1. There is no guild. Just a cultural and perhaps even a generational gap.
2. This "guild" is not isolated to Silicon Valley. I would venture to guess that the neckbeard-to-hipster ratio is far higher everywhere outside of the Bay Area.
3. There is a minor inconsistency in the claim that the neckbeards don't use social media, and the claim that they receive recruiting messages on LinkedIn.
Yes ... and the world is controlled by the Illuminati ... </sarcasm>
On a more serious note, I find this statement to be BS:
"Their tools of choice are C, C++, and Java — not Javascript, Perl, or PHP".
I'm a C person and have been for over a decade. That doesn't mean I think every problem can be solved by C. Most recently, I have fallen head over heals for Rails. I truly think that is an excellent tool for prototyping of web applications. Would I use C or C++ for this task? Absolutely not!
He overhears one guy's comment and spins a yarn. With no basis.
Sure there are programmers who like settlers of catalan and wear joke tshirts. Doesn't mean they're programming Gods.

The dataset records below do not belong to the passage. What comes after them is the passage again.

-- ==== Sys2Proof/Machine/Ops.lean ====
section
/-! DEFINITION. The named operations over the state: the accessors of every piece, recording a fault,
the checked memory accesses, fetching, the call stack, the device port and the random source. -/

namespace Sys2Proof.Machine

/-- What a transition answers: a next state, a fault (there is none) or a refusal. -/
abbrev Result := Host.Outcome State Fault Refusal

/-! ## Accessors: the one home of every read and write -/

/-- `V[r]` (R14, R20). -/
def State.getV (s : State) (r : RegIdx) : Byte := s.v.get r

/-- `V[r] <- b` (R14, R20). -/
def State.setV (s : State) (r : RegIdx) (b : Byte) : State := { s with v := s.v.set r b }

/-- All sixteen general registers at once. -/
def State.setRegs (s : State) (v : Vector Byte 16) : State := { s with v := v }

/-- `I <- a` (R27). -/
def State.setI (s : State) (a : Word) : State := { s with i := a }

/-- `PC <- a` (R24). -/
def State.setPC (s : State) (a : Word) : State := { s with pc := a }

/-- `DT <- b` (R28). -/
def State.setDT (s : State) (b : Byte) : State := { s with dt := b }

/-- `ST <- b` (R29). -/
def State.setST (s : State) (b : Byte) : State := { s with st := b }

/-- The call stack (R30). -/
def State.setStack (s : State) (st : List Word) : State := { s with stack := st }

/-- The run state (R33). -/
def State.setRun (s : State) (r : RunState) : State := { s with run := r }

/-- The byte store (R35). -/
def State.setMem (s : State) (m : Memory) : State := { s with mem := m }

/-- The framebuffer (R36). -/
def State.setFb (s : State) (fb : Framebuffer) : State := { s with fb := fb }

/-- `KEY[k] <- on` (R38). -/
def State.setKey (s : State) (k : Fin 16) (on : Bool) : State := { s with keys := s.keys.set k on }

/-- The place in the random sequence (R160). -/
def State.setDraws (s : State) (n : Nat) : State := { s with draws := n }

/-- `VF` is `V[15]` (R14, R23). -/
abbrev vf : RegIdx := 15

/-! ## Errors: what a failing step does (R105, R220 to R225) -/

/-- The kind of an error (R220). -/
def CoreError.kind : CoreError → ErrorKind
  | .outOfRange _ => .outOfRange
  | .invalidRegister _ => .invalidRegister
  | .stackUnderflow _ => .stackUnderflow
  | .stackOverflow _ => .stackOverflow
  | .unknownOpcode _ => .unknownOpcode

/-- The numeric code of a kind; 0 is no error (R220).
DESIGN CHOICE (the spec's own decision D2; assumption log 2). -/
def ErrorKind.code : ErrorKind → Nat
  | .outOfRange => 1
  | .invalidRegister => 2
  | .stackUnderflow => 3
  | .stackOverflow => 4
  | .unknownOpcode => 5

/-- TAKING AN ERROR, the one operation of every failing step: of the state before the step only
`state <- Faulted(kind)` changes; no pc, status or stack entry is saved, no handler is entered
(R105, R223 to R225). There is no return from it: no instruction leaves `Faulted`, only `new` does
(R224, R225). DESIGN CHOICE for the sticky state (the spec's own decision D1; assumption log 1). -/
def raise (e : CoreError) (s : State) : Result := .next (s.setRun (.faulted e.kind))

/-- The error of a checked operation, if it failed. -/
def errorOf {α : Type} : Except CoreError α → Option CoreError
  | .ok _ => none
  | .error e => some e

/-- `step()` while `AwaitKey(r)`: `Ok(false)`, nothing changes (R100, R107). -/
def stepAwaiting (_r : RegIdx) (s : State) : Result := .next s

/-- `step()` while `Faulted(k)`: `Err(k)`, nothing changes (R100, R224). -/
def stepFaulted (_k : ErrorKind) (s : State) : Result := .next s

/-! ## Register access by a number (R21) -/

/-- `get_v(i)`: bounds-checked, InvalidRegister above 15 (R21). -/
def State.tryGetV (s : State) (i : Nat) : Except CoreError Byte :=
  if h : i < 16 then .ok (s.getV ⟨i, h⟩) else .error (.invalidRegister i)

/-- `set_v(i, value)`: bounds-checked, InvalidRegister above 15 (R21). -/
def State.trySetV (s : State) (i : Nat) (b : Byte) : Except CoreError State :=
  if h : i < 16 then .ok (s.setV ⟨i, h⟩ b) else .error (.invalidRegister i)

/-! ## Memory accesses (R51 to R54, R61) -/

/-- `in_range(addr)` (R51): addresses are never reduced modulo 4096. -/
def inRange (a : Nat) : Bool := decide (a ≤ 0xFFF)

/-- `MEM[a]` at an address that exists. -/
def State.readByte (s : State) (a : Nat) : Byte := Memory.read s.cfg.font s.mem a

/-- `MEM[a] <- b` at an address that exists. -/
def State.writeByte (s : State) (a : Nat) (b : Byte) : State :=
  s.setMem (Memory.write s.cfg.font s.mem a b)

/-- `peek(addr)` (R52). -/
def State.peek (s : State) (a : Nat) : Except CoreError Byte :=
  if inRange a then .ok (s.readByte a) else .error (.outOfRange a)

/-- `poke(addr, byte)` (R53). -/
def State.poke (s : State) (a : Nat) (b : Byte) : Except CoreError State :=
  if inRange a then .ok (s.writeByte a b) else .error (.outOfRange a)

/-- The bound of `block` and `block_mut`: `addr + len <= 4096` in integers, for every length (R54).
DESIGN CHOICE for a zero length (the spec's own decision D14; assumption log 15). -/
def blockInRange (a len : Nat) : Bool := decide (a + len ≤ Config.memSize)

/-- `block(addr, len)`: the bytes of a contiguous run, or OutOfRange (R54). -/
def State.block (s : State) (a len : Nat) : Except CoreError (List Byte) :=
  if blockInRange a len then .ok (Memory.readBytes s.cfg.font s.mem a len)
  else .error (.outOfRange a)

/-- `load(addr, bytes)`, which is also the write of a whole `block_mut`: all the bytes or none (R54, R61). -/
def State.load (s : State) (a : Nat) (bytes : List Byte) : Except CoreError State :=
  if blockInRange a bytes.length then .ok (s.setMem (Memory.writeBytes s.cfg.font s.mem a bytes))
  else .error (.outOfRange a)

/-! ## Fetch (R55, R101) -/

/-- The opcode at `PC`, big-endian, or OutOfRange with `PC` (R55). -/
def fetch (s : State) : Except CoreError Word :=
  if s.pc.toNat + 2 > Config.memSize then .error (.outOfRange s.pc.toNat)
  else .ok (wordOfBytes (s.readByte s.pc.toNat) (s.readByte (s.pc.toNat + 1)))

/-- Fetch, then decode: the fetch is checked first (R226), an unknown word is the information of its
error (R86, R104). -/
def fetchInstr (s : State) : Except CoreError Instr :=
  match fetch s with
  | .error e => .error e
  | .ok w =>
    match decode w with
    | .ok i => .ok i
    | .error _ => .error (.unknownOpcode w)

/-! ## Next PC (R102, R103) -/

/-- The sequential class: `PC <- PC + 2` (R102; the spec's own decision D5, assumption log 6). -/
def State.advance (s : State) : State := s.setPC (s.pc + 2#16)

/-- The skip class: `PC + 4` if the condition holds, else `PC + 2`; the skipped word is not looked at
(R102, R103). -/
def State.skipIf (s : State) (c : Bool) : State := s.setPC (if c then s.pc + 4#16 else s.pc + 2#16)

/-! ## The call stack (R30, R31) -/

/-- `push(a)`: the stack with `a` last, or StackOverflow when it holds `STACK_DEPTH` entries (R31).
DESIGN CHOICE for the bound (the spec's own decision D3; assumption log 4). -/
def State.push (s : State) (a : Word) : Except CoreError (List Word) :=
  if Config.stackDepth ≤ s.stack.length then .error (.stackOverflow s.pc.toNat)
  else .ok (s.stack ++ [a])

/-- `pop()`: the last entry and the stack without it, or StackUnderflow (R31). -/
def State.pop (s : State) : Except CoreError (Word × List Word) :=
  match s.stack.getLast? with
  | none => .error (.stackUnderflow s.pc.toNat)
  | some a => .ok (a, s.stack.dropLast)

/-! ## The device port (R11, R242) -/

/-- `clear_screen()` (R190). -/
def State.clearScreen (s : State) : State := s.setFb (Framebuffer.blank s.cfg.width s.cfg.height)

/-- `pixel(px, py)`, wrapped (R37). -/
def State.pixel (s : State) (px py : Nat) : Bool :=
  Framebuffer.pixel s.cfg.width s.cfg.height s.fb px py

/-- `set_pixel(px, py, on)`, wrapped (R37). -/
def State.setPixel (s : State) (px py : Nat) (on : Bool) : State :=
  s.setFb (Framebuffer.setPixel s.cfg.width s.cfg.height s.fb px py on)

/-- The key that an index from a register names: reduced modulo 16 (R39).
DESIGN CHOICE for the modulus (the spec's own decision D16; assumption log 17). -/
def keyOf (k : Nat) : Fin 16 := ⟨k % 16, Nat.mod_lt k (by decide)⟩

/-- `is_key_pressed(k)` (R39). -/
def State.isKeyPressed (s : State) (k : Nat) : Bool := s.keys.get (keyOf k)

/-! ## The random source (R160, R243) -/

/-- `draw_rnd()`: the byte of the next draw, a free value. -/
def State.rndByte (s : State) : Byte := Config.randomByte s.draws

/-- The state once that byte is drawn: the next draw is another one. -/
def State.afterDraw (s : State) : State := s.setDraws (s.draws + 1)

/-! ## Placing an instruction (for the host; assumption log 34) -/

/-- The state with `bytes` stored at `PC`, from where the next step fetches, and running; unchanged where
they would leave memory, since nothing is fetched from there (R55). -/
def State.placeAtPC (s : State) (bytes : List Byte) : State :=
  match s.load s.pc.toNat bytes with
  | .ok t => t.setRun .running
  | .error _ => s

end Sys2Proof.Machine
end

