-- ==== Sys2Proof/Machine/KeypadTimers.lean ====
section
/-! DEFINITION. Keypad and timer instructions (45_keypad_timers.md). -/

namespace Sys2Proof.Machine

/-- `SKP Vx` (R200): skip if key `V[x] mod 16` is pressed. -/
def execSkp (x : RegIdx) (s : State) : Result :=
  .next (s.skipIf (s.isKeyPressed (s.getV x).toNat))

/-- `SKNP Vx` (R201): skip if key `V[x] mod 16` is not pressed. -/
def execSknp (x : RegIdx) (s : State) : Result :=
  .next (s.skipIf (!s.isKeyPressed (s.getV x).toNat))

/-- `LD Vx, DT` (R202). -/
def execLdVxDT (x : RegIdx) (s : State) : Result := .next (s.setV x s.dt).advance

/-- `LD Vx, K` (R203): enter `AwaitKey(x)`; `V[x]` is written by the `press_key` that resolves the wait
(R238). `PC` advances at once (R108; DESIGN CHOICE, the spec's own decision D28; assumption log 26). -/
def execLdVxK (x : RegIdx) (s : State) : Result := .next (s.setRun (.awaitKey x)).advance

/-- `LD DT, Vx` (R204). -/
def execLdDTVx (x : RegIdx) (s : State) : Result := .next (s.setDT (s.getV x)).advance

/-- `LD ST, Vx` (R205). -/
def execLdSTVx (x : RegIdx) (s : State) : Result := .next (s.setST (s.getV x)).advance

end Sys2Proof.Machine
end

What the original off the cuff remark meant is get someone with some serious experience who's done it before, someone skilled in more than one language and who actually understands the fundamentals behind the frameworks, in fact they could actually could write a framework themselves.
But Javascript, PHP and Perl? C, C++ and Java. Come on, who's this guy kidding?
Perl's still used plenty of places, like here at blip.tv, although it may not be as hip as the more modern scripting languages.
Java can come close to the performance of C, C++ and is taught in most universities these days. The inclusion of the language is appropriate.
I will say that I respect the guys that do the C, C++ and even Java more than maybe what I do day in and day out. I've got a pretty damn good grasp on JavaScript, but I'd need a few hours to brush up on pointer and memory management. I just feel like C, C++, Java are a waste of my time. But I do understand the need for the Neckbeards. It's much easier for Sir Neckbeard to jump up to a higher-level language than it would be for me to write performant C code, or even code that simply doesn't segfault on execution. And that is where their power is derived from.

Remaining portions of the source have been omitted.